theorem collectOne_clr (M : Mask) (hrg : M.rg = true) (hnt : M.nt = true) (hft : M.ft = true) (a0 : ℕ) (a1 : FaultRec) (a2 : State)  :
    (collectOne a0 a1 a2).clr M = a2.clr M := by
  unfold collectOne
  repeat' first
    | with_reducible rfl | split | with_reducible refine (addCount_clr M hrg _ _ _ _ _ ).trans ?_
    | with_reducible refine (sendFrom_clr M hnt _ _ _ _ _ ).trans ?_ | with_reducible refine (doIf_clr M _ _ _ ?_).trans ?_
    | simp only [upd_nt M hnt, upd_ft M hft, upd_rg M hrg, upd_rg_nt M hrg hnt] | with_reducible refine (foldl_clr M _ _ _ ?_).trans ?_
    | intro _ | dsimp only

theorem setErr_clr (M : Mask) (hft : M.ft = true) (hout : M.out = true) (a0 : Bool) (a1 : State)  :
    (setErr a0 a1).clr M = a1.clr M := by
  unfold setErr
  repeat' first
    | with_reducible rfl | split | with_reducible refine (emit_clr M hout _ _ ).trans ?_ | simp only [upd_ft M hft, upd_out M hout]
    | with_reducible refine (foldl_clr M _ _ _ ?_).trans ?_ | intro _ | dsimp only

theorem safeMembers_clr (M : Mask) (hrg : M.rg = true) (hse : M.se = true) (hci : M.ci = true) (hout : M.out = true) (a0 : ℕ) (a1 : ℕ) (a2 : State)  :
    (safeMembers a0 a1 a2).clr M = a2.clr M := by
  unfold safeMembers
  repeat' first
    | with_reducible rfl | split | with_reducible refine (cqRecord_clr M hrg hci hout _ _ _ _ _ ).trans ?_
    | with_reducible refine (modRec_clr M hse _ _ _ ).trans ?_ | with_reducible refine (forEach_clr M _ _ _ ?_).trans ?_
    | with_reducible refine (foldl_clr M _ _ _ ?_).trans ?_ | intro _ | dsimp only

theorem failFetches_clr (M : Mask) (hci : M.ci = true) (hout : M.out = true) (a0 : ℕ) (a1 : ℕ) (a2 : ℕ) (a3 : State)  :
    (failFetches a0 a1 a2 a3).clr M = a3.clr M := by
  unfold failFetches
  repeat' first
    | with_reducible rfl | split | with_reducible refine (fetchDone_clr M hci hout _ _ _ _ _ _ _ ).trans ?_
    | with_reducible refine (forEach_clr M _ _ _ ?_).trans ?_ | with_reducible refine (foldl_clr M _ _ _ ?_).trans ?_ | intro _
    | dsimp only

theorem cutPause_clr (M : Mask) (hrg : M.rg = true) (hhs : M.hs = true) (hfw : M.fw = true) (hsv : M.sv = true) (hout : M.out = true) (a0 : State)  :
    (cutPause a0).clr M = a0.clr M := by
  unfold cutPause
  repeat' first
    | with_reducible rfl | split | with_reducible refine (fwDone_clr M hrg hhs hfw hsv hout _ _ _ ).trans ?_
    | simp only [upd_out M hout, upd_sv M hsv, upd_rg M hrg, upd_fw M hfw, upd_hs M hhs]
    | with_reducible refine (foldl_clr M _ _ _ ?_).trans ?_ | intro _ | dsimp only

※

[Task requirements] Find every line in the records above that holds the word "trans", and copy each one.

[Written response]
    | with_reducible rfl | split | with_reducible refine (addCount_clr M hrg _ _ _ _ _ ).trans ?_
    | with_reducible refine (sendFrom_clr M hnt _ _ _ _ _ ).trans ?_ | with_reducible refine (doIf_clr M _ _ _ ?_).trans ?_
    | simp only [upd_nt M hnt, upd_ft M hft, upd_rg M hrg, upd_rg_nt M hrg hnt] | with_reducible refine (foldl_clr M _ _ _ ?_).trans ?_
    | with_reducible rfl | split | with_reducible refine (emit_clr M hout _ _ ).trans ?_ | simp only [upd_ft M hft, upd_out M hout]
    | with_reducible refine (foldl_clr M _ _ _ ?_).trans ?_ | intro _ | dsimp only
    | with_reducible rfl | split | with_reducible refine (cqRecord_clr M hrg hci hout _ _ _ _ _ ).trans ?_
    | with_reducible refine (modRec_clr M hse _ _ _ ).trans ?_ | with_reducible refine (forEach_clr M _ _ _ ?_).trans ?_
    | with_reducible refine (foldl_clr M _ _ _ ?_).trans ?_ | intro _ | dsimp only
    | with_reducible rfl | split | with_reducible refine (fetchDone_clr M hci hout _ _ _ _ _ _ _ ).trans ?_
    | with_reducible refine (forEach_clr M _ _ _ ?_).trans ?_ | with_reducible refine (foldl_clr M _ _ _ ?_).trans ?_ | intro _
    | with_reducible rfl | split | with_reducible refine (fwDone_clr M hrg hhs hfw hsv hout _ _ _ ).trans ?_
    | with_reducible refine (foldl_clr M _ _ _ ?_).trans ?_ | intro _ | dsimp only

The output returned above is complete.